Saved entries
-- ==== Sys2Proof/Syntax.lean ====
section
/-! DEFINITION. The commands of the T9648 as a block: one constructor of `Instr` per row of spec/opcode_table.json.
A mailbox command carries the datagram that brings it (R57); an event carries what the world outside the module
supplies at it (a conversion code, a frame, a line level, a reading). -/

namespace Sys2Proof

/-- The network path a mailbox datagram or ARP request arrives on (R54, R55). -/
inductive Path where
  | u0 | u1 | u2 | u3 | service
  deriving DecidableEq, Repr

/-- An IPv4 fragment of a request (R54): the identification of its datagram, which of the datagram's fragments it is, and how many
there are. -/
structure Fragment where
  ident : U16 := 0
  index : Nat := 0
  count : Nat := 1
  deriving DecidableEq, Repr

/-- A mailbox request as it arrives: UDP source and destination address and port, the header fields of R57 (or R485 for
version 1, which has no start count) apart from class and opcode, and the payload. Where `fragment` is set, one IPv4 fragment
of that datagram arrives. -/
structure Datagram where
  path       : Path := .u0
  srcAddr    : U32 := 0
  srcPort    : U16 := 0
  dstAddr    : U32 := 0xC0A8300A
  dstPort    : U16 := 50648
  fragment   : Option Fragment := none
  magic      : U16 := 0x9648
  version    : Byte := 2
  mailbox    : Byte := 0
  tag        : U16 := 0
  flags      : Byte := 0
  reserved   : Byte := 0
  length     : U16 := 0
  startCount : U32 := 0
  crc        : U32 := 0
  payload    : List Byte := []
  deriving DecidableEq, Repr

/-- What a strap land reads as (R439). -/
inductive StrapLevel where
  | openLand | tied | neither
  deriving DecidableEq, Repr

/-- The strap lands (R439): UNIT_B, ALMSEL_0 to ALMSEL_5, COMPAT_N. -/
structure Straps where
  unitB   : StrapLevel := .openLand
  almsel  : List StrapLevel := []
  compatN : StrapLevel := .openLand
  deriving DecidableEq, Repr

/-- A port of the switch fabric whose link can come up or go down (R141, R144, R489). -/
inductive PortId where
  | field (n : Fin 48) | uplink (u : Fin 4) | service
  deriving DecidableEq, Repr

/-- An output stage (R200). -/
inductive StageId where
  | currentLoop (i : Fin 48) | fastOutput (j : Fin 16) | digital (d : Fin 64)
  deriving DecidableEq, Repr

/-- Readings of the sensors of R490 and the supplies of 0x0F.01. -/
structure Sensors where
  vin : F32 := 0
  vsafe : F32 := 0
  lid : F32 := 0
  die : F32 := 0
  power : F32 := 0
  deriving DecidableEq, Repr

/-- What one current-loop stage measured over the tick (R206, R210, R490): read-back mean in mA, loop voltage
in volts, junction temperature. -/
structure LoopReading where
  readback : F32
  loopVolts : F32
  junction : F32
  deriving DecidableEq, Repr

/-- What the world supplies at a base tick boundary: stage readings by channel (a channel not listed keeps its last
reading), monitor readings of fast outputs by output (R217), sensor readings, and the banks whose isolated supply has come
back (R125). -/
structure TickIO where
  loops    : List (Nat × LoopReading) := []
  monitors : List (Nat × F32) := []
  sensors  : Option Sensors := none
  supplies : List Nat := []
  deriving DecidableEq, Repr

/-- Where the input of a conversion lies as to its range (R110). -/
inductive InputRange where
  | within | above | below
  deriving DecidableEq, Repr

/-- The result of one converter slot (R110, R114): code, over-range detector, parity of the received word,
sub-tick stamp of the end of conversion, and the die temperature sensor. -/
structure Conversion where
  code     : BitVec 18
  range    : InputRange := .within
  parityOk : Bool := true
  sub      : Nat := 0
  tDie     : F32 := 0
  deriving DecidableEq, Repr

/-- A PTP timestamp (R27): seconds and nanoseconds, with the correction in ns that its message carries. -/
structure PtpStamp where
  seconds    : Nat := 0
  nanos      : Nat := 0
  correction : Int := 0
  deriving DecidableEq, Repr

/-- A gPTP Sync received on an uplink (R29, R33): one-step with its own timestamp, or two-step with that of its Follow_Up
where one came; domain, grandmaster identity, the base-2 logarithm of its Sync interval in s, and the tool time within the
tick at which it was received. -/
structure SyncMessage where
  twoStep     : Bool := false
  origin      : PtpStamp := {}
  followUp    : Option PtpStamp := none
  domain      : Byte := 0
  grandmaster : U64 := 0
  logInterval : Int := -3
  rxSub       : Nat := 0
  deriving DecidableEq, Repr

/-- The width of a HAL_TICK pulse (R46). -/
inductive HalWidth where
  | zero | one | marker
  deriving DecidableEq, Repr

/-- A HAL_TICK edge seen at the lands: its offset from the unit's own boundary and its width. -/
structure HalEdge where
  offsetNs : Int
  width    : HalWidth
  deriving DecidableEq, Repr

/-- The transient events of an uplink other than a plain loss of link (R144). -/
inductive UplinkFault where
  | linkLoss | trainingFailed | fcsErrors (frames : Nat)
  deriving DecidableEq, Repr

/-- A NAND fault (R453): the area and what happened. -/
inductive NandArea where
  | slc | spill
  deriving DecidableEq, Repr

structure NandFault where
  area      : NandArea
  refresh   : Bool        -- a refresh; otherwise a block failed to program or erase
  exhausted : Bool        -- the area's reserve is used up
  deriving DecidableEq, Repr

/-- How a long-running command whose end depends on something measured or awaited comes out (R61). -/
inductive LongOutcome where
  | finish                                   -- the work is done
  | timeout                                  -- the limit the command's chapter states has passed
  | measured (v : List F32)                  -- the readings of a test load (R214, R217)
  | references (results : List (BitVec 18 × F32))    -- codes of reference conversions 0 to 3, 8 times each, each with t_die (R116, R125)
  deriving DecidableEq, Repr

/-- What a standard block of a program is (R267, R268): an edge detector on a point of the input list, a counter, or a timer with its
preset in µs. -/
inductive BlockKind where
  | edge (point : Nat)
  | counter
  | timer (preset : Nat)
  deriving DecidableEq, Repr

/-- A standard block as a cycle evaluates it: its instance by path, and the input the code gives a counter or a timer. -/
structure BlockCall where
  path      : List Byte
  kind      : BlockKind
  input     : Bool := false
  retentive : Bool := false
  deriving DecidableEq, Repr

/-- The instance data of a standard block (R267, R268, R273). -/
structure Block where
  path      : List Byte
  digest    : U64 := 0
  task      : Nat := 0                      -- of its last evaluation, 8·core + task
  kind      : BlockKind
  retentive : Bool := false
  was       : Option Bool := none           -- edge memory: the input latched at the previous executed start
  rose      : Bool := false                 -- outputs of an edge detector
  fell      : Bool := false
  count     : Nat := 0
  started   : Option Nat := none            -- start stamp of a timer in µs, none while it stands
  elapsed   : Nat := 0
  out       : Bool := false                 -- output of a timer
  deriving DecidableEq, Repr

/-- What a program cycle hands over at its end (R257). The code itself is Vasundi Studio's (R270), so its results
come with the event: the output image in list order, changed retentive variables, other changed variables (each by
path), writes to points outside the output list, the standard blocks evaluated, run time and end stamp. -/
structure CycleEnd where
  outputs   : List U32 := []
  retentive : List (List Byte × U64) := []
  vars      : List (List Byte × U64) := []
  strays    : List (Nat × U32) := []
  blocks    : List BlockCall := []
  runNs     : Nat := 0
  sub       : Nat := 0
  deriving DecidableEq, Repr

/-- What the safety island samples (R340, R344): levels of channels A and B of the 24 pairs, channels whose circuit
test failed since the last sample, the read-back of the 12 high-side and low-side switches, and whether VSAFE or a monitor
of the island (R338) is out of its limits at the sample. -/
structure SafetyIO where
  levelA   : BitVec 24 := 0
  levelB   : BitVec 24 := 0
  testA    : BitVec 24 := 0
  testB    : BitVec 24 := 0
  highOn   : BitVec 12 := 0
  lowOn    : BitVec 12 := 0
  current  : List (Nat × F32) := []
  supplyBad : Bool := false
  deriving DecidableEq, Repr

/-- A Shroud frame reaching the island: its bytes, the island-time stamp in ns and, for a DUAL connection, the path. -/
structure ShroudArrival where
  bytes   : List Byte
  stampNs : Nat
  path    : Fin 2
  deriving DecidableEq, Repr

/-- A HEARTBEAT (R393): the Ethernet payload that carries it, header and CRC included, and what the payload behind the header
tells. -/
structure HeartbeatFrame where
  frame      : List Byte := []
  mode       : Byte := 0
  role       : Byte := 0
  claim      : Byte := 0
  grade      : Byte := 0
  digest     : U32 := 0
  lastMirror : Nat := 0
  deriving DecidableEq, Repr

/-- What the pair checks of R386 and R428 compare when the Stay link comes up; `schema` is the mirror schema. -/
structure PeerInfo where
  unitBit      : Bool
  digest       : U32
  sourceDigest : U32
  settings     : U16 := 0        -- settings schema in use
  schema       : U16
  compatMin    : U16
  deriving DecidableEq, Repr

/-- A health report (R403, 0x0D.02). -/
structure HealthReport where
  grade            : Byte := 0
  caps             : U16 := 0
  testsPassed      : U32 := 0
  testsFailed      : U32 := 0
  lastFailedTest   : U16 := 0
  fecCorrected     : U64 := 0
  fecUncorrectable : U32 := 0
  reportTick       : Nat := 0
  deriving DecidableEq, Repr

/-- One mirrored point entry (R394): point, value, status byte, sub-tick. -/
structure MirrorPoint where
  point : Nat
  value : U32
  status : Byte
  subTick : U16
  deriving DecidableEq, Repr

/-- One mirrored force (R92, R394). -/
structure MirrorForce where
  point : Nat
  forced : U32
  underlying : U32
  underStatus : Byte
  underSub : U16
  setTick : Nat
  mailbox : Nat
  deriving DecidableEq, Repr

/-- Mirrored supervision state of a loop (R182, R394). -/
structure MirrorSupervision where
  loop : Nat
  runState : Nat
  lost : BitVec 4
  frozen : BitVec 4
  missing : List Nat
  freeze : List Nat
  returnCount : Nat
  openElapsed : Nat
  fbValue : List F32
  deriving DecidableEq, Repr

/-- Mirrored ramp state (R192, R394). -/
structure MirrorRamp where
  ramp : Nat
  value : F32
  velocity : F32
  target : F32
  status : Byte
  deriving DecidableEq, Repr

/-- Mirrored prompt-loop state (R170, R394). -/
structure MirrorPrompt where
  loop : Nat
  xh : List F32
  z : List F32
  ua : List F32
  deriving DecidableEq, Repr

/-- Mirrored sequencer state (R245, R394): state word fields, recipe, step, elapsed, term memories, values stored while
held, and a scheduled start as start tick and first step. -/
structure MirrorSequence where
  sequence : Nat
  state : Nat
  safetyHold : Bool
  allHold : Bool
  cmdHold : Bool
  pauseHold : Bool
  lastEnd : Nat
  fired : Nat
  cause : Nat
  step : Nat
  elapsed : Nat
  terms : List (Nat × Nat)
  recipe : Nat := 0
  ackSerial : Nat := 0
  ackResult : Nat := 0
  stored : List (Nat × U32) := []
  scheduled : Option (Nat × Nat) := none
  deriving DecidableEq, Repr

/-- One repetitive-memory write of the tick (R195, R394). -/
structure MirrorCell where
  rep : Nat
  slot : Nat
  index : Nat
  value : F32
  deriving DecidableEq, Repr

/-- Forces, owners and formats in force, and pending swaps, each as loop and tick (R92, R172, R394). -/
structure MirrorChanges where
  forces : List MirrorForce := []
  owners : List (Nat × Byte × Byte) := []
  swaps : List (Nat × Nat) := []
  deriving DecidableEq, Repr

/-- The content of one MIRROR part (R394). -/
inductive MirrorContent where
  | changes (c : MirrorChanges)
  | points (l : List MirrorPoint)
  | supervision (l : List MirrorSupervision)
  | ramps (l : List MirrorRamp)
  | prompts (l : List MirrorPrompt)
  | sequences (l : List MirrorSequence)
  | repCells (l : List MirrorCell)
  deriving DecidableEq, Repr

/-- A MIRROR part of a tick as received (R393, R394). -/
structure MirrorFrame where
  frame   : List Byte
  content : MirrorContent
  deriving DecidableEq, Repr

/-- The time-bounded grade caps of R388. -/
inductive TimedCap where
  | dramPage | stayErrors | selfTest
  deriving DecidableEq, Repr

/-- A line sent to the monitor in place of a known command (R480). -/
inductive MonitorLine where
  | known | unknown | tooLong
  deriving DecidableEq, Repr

...

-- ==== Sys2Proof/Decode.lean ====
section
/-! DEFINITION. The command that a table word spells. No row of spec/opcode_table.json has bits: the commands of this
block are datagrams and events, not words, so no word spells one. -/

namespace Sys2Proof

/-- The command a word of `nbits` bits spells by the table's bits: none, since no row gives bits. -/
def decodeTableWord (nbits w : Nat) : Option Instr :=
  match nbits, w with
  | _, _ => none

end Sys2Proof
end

__About this exercise__
The answer must consist of every line from the entries above that contains "whose".

__Response for this exercise__
/-- A port of the switch fabric whose link can come up or go down (R141, R144, R489). -/
reading), monitor readings of fast outputs by output (R217), sensor readings, and the banks whose isolated supply has come
/-- How a long-running command whose end depends on something measured or awaited comes out (R61). -/
/-- What the safety island samples (R340, R344): levels of channels A and B of the 24 pairs, channels whose circuit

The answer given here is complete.